Qu`est-ce que vous appelez démocratie ? La démocratie, c`est le gouvernement du peuple par le peuple. C`est ainsi qu`elle se définit de façon primaire et élémentaire. Alors je vous donne un exemple : si vous prenez le cas d`un pays ayant dix habitants. En partant du principe qu`au recensement, on a sept personnes pour trois candidats. Aux suffrages exprimés, vous n`avez que cinq personnes. La première a trois voix et les deux autres ont chacune, une voix. Trois sur dix, vous ne pouvez gouverner personne, en réalité. Parce que n`ayant pas obtenu la majorité absolue. Et comme vous ne gouvernez personne, alors, ceux qui n`ont pu être élus et qui ne se reconnaissent pas en vous, s`organisent en ce qu`on appelle la démocratie moderne pour aller vers une opposition qui devient plus forte et qui met à mal votre autorité. C`est ce qu`on voit dans nos Etats actuels. Donc, comme ce n`est pas reconnu officiellement et comme celui qui est au pouvoir dispose d`appareils de répression, alors il s`en sert. Et pour échapper à cela, on rentre en rébellion jusqu`à ce qu`on fasse tomber celui qui est au pouvoir. Telle est la logique malheureuse à laquelle on assiste, aujourd`hui. L`Afrique ancienne vous dira, nous vivons dans un même espace. Par alternance, les deux fils du chef qui se sont bagarrés à un moment donné, ont créé une division. Etant des familles régnantes, si la famille A, comme les républicains, règne pendant un certain temps, au décès de celui qui était au pouvoir, c`est la famille B qui prend la relève. Mais pendant que A était au pouvoir, toutes les familles ont envoyé leurs représentants appelés grands conseillers qui tiennent leur pouvoir du peuple ; car en fait, aucune décision à la cour royale. Le mouvement de décision est rythmé par un va-et-vient permanent. Vous ne pensez pas que ce soit démocratique, tout ça ? Mais en fait, nous avons connu l`Afrique à travers le regard de celui qui nous a imposé une nouvelle école. Ou du moins, une école nouvelle. Nous n`avons pas eu le temps de conceptualiser, et c`est ce qui fonde ma détermination à interroger l`Afrique.

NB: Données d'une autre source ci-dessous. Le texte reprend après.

/-- A store inside DMEM keeps it legal, whatever else the step does. -/
theorem store_keepsDmem {s t : State} (h : DmemInv s) (hcfg : t.cfg = s.cfg) {a : Nat} {bs : List Byte}
    (hdmem : t.dmem = s.dmem.writeBytes a bs) (hrange : a + bs.length ≤ s.cfg.dmemSize) : DmemInv t where
  cfgValid := hcfg ▸ h.cfgValid
  canonical := hdmem ▸ Memory.wf_writeBytes h.canonical a bs
  inRange c hc := by
    rw [hdmem] at hc
    rw [hcfg]
    rcases Memory.mem_writeBytes hc with hold | ⟨-, hnew⟩
    · exact h.inRange c hold
    · omega

theorem exec_keepsDmem {i : Instr} {s t : State} (h : DmemInv s) (he : exec i s = .next t) : DmemInv t := by
  rcases exec_cases he with ⟨e, -, rfl⟩ | ⟨hc, rfl⟩
  · exact dmemInv_congr h rfl rfl
  · have hcfg := (effectOf_sameOutside i s).cfg
    cases hi : mayStore i with
    | false => exact dmemInv_congr h hcfg (effectOf_dmem hi s)
    | true =>
      obtain ⟨a, bs, hdmem, hrange⟩ := effectOf_dmem_store hi hc
      exact store_keepsDmem h hcfg hdmem hrange

/-- No CSR write reaches DMEM or the parameters, SRST included (70_reset_and_hazards.md R341). -/
theorem csrWrite_keepsDmem {s : State} (h : DmemInv s) (off : Nat) (v : Word) : DmemInv (s.csrWrite off v) := by
  simp only [State.csrWrite, State.writeCtrl, State.writePc]
  split_ifs
  all_goals exact dmemInv_congr h rfl rfl

theorem hostRead_keepsDmem {s : State} (h : DmemInv s) (p : PortTarget) (n : Nat) : DmemInv (s.hostRead p n) := by
  unfold State.hostRead
  split <;> exact dmemInv_congr h rfl rfl

/-! ### Which accesses the host port takes, and what an offset names -/

theorem accessInSpec_csr_iff {off : BitVec 25} (hblock : off.toNat < 0x1000) (n : Nat) :
    accessInSpec off n = true ↔ n = 8 ∧ off.toNat % 8 = 0 := by simp [accessInSpec, hblock]

/-- From the CSR block on the widths of the DMEM window are taken, at unmapped offsets too (20_memory.md R68; log 10). -/
theorem accessInSpec_beyondCsr_iff {off : BitVec 25} (hbeyond : 0x1000 ≤ off.toNat) (n : Nat) :
    accessInSpec off n = true ↔ n ∈ [1, 2, 4, 8] ∧ off.toNat % n = 0 := by
  simp [accessInSpec, Nat.not_lt.mpr hbeyond]

theorem portTarget_dmem_iff {off : BitVec 25} {size a : Nat} :
    portTarget size off = .dmem a ↔ off.toNat = 2 ^ 24 + a ∧ a < size := by
  unfold portTarget
  split_ifs with hblock hbelow hin
  · exact ⟨False.elim, by omega⟩
  · exact ⟨False.elim, by omega⟩
  · rw [PortTarget.dmem.injEq]
    omega
  · exact ⟨False.elim, by omega⟩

Avez-vous donc des regrets par rapport à cet état de fait?
Aucun regret. J`ai dit qu`il ne fallait pas voir l`Afrique de façon idyllique. C`est-à-dire que tout n`était pas beau en Afrique. Le seul regret provient du fait d`exercer sur moi, la pression qui convient pour que j`aille chercher comme je suis en train de le faire maintenant, ce qu`il faut mettre au service des communautés et des générations futures. Tel est mon engagement.
Vous considérez-vous comme un défenseur des valeurs traditionnelles africaines ?

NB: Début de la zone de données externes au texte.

/-- Block PADS (15_power_heat_almanac.md, 17_bringup_and_electrical.md). -/
def padsRegs : List RegDef := [
  -- PADS_HOLD: [28:0] HOLD ro
  ⟨0x0, 1, 0x8, 1, 0x8, 0x0, 0x0, 0x0, 0x0⟩,
  -- PADS_GPIO: [15:0] OUT rw; [31:16] OE rw; [47:32] IN ro
  ⟨0x100, 1, 0x8, 1, 0x8, 0xFFFFFFFF, 0x0, 0x0, 0x0⟩]

/-- Block ID (00_scope.md, 11_span_and_members.md, 17_bringup_and_electrical.md). -/
def idRegs : List RegDef := [
  -- ID_PRESENCE: [63:0] all ro
  ⟨0x10, 1, 0x8, 1, 0x8, 0x0, 0x0, 0x0, 0xF7FFFFFFFFFFF⟩,
  -- ID_ROLE: [1:0] STRAP ro; [3:2] ROLE ro; [4] SIDE ro; [5] CONF ro; [15:8] MEMBER ro
  ⟨0x18, 1, 0x8, 1, 0x8, 0x0, 0x0, 0x0, 0x0⟩,
  -- ID_SERIAL: [63:0] SERIAL ro
  ⟨0x20, 1, 0x8, 1, 0x8, 0x0, 0x0, 0x0, 0x0⟩,
  -- ID_BOOT: [3:0] STEP ro; [4] READY ro; [5] RECOV ro; [15:8] SUB ro; [31:16] REASON ro
  ⟨0x28, 1, 0x8, 1, 0x8, 0x0, 0x0, 0x0, 0x0⟩]

/-- Block MEDIA channel window (09_flash_channels_and_microcode.md, 10_media_care.md). -/
def chanRegs : List RegDef := [
  -- MEDIA_CCFG: [3:0] RATE ro; [7:4] RATECAP rw; [15:8] CEFIT ro; [18:16] LUNS ro; [20:19] PLANES ro; [21] HALF ro; [22] HELD ro
  ⟨0x0, 1, 0x8, 1, 0x8, 0xF0, 0x0, 0x0, 0x70⟩,
  -- MEDIA_CSTAT: [0] LRST ro; [4:1] CAUSE ro; [15:8] MCNT ro; [25:16] VERBS ro; [63] CLR wo
  ⟨0x8, 1, 0x8, 1, 0x8, 0x0, 0x0, 0x0, 0x0⟩,
  -- MEDIA_CDIE: [63:0] FIT ro
  ⟨0x10, 1, 0x8, 1, 0x8, 0x0, 0x0, 0x0, 0x0⟩,
  -- MEDIA_CFAM: [63:0] — rw
  ⟨0x100, 4, 0x8, 1, 0x8, 0xFFFFFFFFFFFFFFFF, 0x0, 0x0, 0x0⟩,
  -- MEDIA_CTRN: [6:0] RDLY ro; [14:8] WDLY ro; [22:16] RTRK ro
  ⟨0x200, 8, 0x40, 8, 0x8, 0x0, 0x0, 0x0, 0x0⟩,
  -- MEDIA_CDCC: [5:0] DCC ro; [13:8] EYE ro
  ⟨0x400, 8, 0x8, 1, 0x8, 0x0, 0x0, 0x0, 0x0⟩,
  -- MEDIA_CTIM: [15:0] CYC ro
  ⟨0x500, 32, 0x8, 1, 0x8, 0x0, 0x0, 0x0, 0x0⟩,
  -- MEDIA_CDM: [15:0] ROMADDR rw; [23:16] PADDR rw; [31] EN rw
  ⟨0x600, 16, 0x8, 1, 0x8, 0x80FFFFFF, 0x0, 0x0, 0x0⟩,
  -- MEDIA_CSM: [15:0] ROMADDR rw; [22:16] PADDR rw; [31] EN rw
  ⟨0x680, 8, 0x8, 1, 0x8, 0x807FFFFF, 0x0, 0x0, 0x0⟩,
  -- MEDIA_CDP: [63:0] WORD rw
  ⟨0x1000, 256, 0x8, 1, 0x8, 0xFFFFFFFFFFFFFFFF, 0x0, 0x0, 0x0⟩,
  -- MEDIA_CSP: [31:0] WORD rw
  ⟨0x2000, 128, 0x8, 1, 0x8, 0xFFFFFFFF, 0x0, 0x0, 0x0⟩,
  -- MEDIA_CRLG: [3:0] GSHIFT rw
  ⟨0x18, 1, 0x8, 1, 0x8, 0xF, 0x0, 0x0, 0x0⟩,
  -- MEDIA_CRLT: [63:0] IDX rw
  ⟨0x800, 256, 0x8, 1, 0x8, 0xFFFFFFFFFFFFFFFF, 0x0, 0x0, 0x0⟩]

/-- The registers of a block; reserved blocks have none (R17). -/
def blockRegs (b : Nat) : List RegDef :=
  if 0x40 ≤ b ∧ b ≤ 0x5F then chanRegs else
  match b with
  | 0x00 => timeRegs
  | 0x01 => schedRegs
  | 0x02 => qengRegs
  | 0x03 => hazRegs
  | 0x04 => tunRegs
  | 0x05 => mapwRegs
  | 0x06 => mediaRegs
  | 0x07 => ldpcRegs
  | 0x08 => dramRegs
  | 0x09 => ingotRegs
  | 0x0B => vaultRegs
  | 0x0D => spanRegs
  | 0x0E => domeRegs
  | 0x0F => thermRegs
  | 0x10 => almRegs
  | 0x11 => patRegs
  | 0x12 => rasRegs
  | 0x13 => secRegs
  | 0x14 => hostRegs
  | 0x15 => shareRegs
  | 0x16 => padsRegs
  | 0x17 => idRegs
  | _ => []

/-- Whether offset `o` of a block is a register of the row. -/
def RegDef.covers (r : RegDef) (o : Nat) : Bool :=
  decide (r.base ≤ o) && decide ((o - r.base) / r.s1 < r.n1) &&
    decide ((o - r.base) % r.s1 / r.s2 < r.n2) && decide ((o - r.base) % r.s1 % r.s2 = 0)

/-- The register at a 24-bit station offset (block and offset in the block). -/
def findReg (off : Nat) : Option RegDef :=
  (blockRegs (off / 0x10000)).find? (fun r => r.covers (off % 0x10000))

Je suis un défenseur de nos valeurs ancestrales et je me sens bien dans ma peau. En tant que personne, je me sens bien parce que j`essaie autant que faire ce peut, être en harmonie avec mes propres convictions. Le jour où je me suis senti mal dans ma peau, c`est lorsqu`au début, j`ai réalisé que la France était impliquée dans la crise ivoirienne. J`étais alors vice-président de la Fédération mondiale des Professeurs de Français. J`en suis sorti immédiatement en donnant ma démission.
Alliance interethnique et parenté à plaisanterie sont certes deux notions s?urs, mais distinctes. Qu`est-ce qui les différencie ?

Oui, ça fait deux notions distinctes. Parentés à plaisanteries, il peut s`agir des parents sur le plan onomastique. Alliances interethniques, c`est la relation d`un peuple à un autre ou d`une ethnie à une autre, par le jeu d`une convention sociale pré-établie. L`histoire indique que certains peuples dans leur marche migratoire, ont été en certains endroits, en conflit avec d`autres. Ils ont été sauvés par d`autres, qui, par ce fait, sont devenus leurs alliés de protection et d`action. Dans d`autres cas, quand un incident s`est produit, un peuple est venu aider ou alors, on est allé chercher un autre peuple en renfort pour venir combattre. On est donc des alliés, c`est-à-dire qu`on se soude par un pacte réel ou irréel, un pacte visible de sang ou de toute autre chose qui fait qu`on se reconnaît comme frères.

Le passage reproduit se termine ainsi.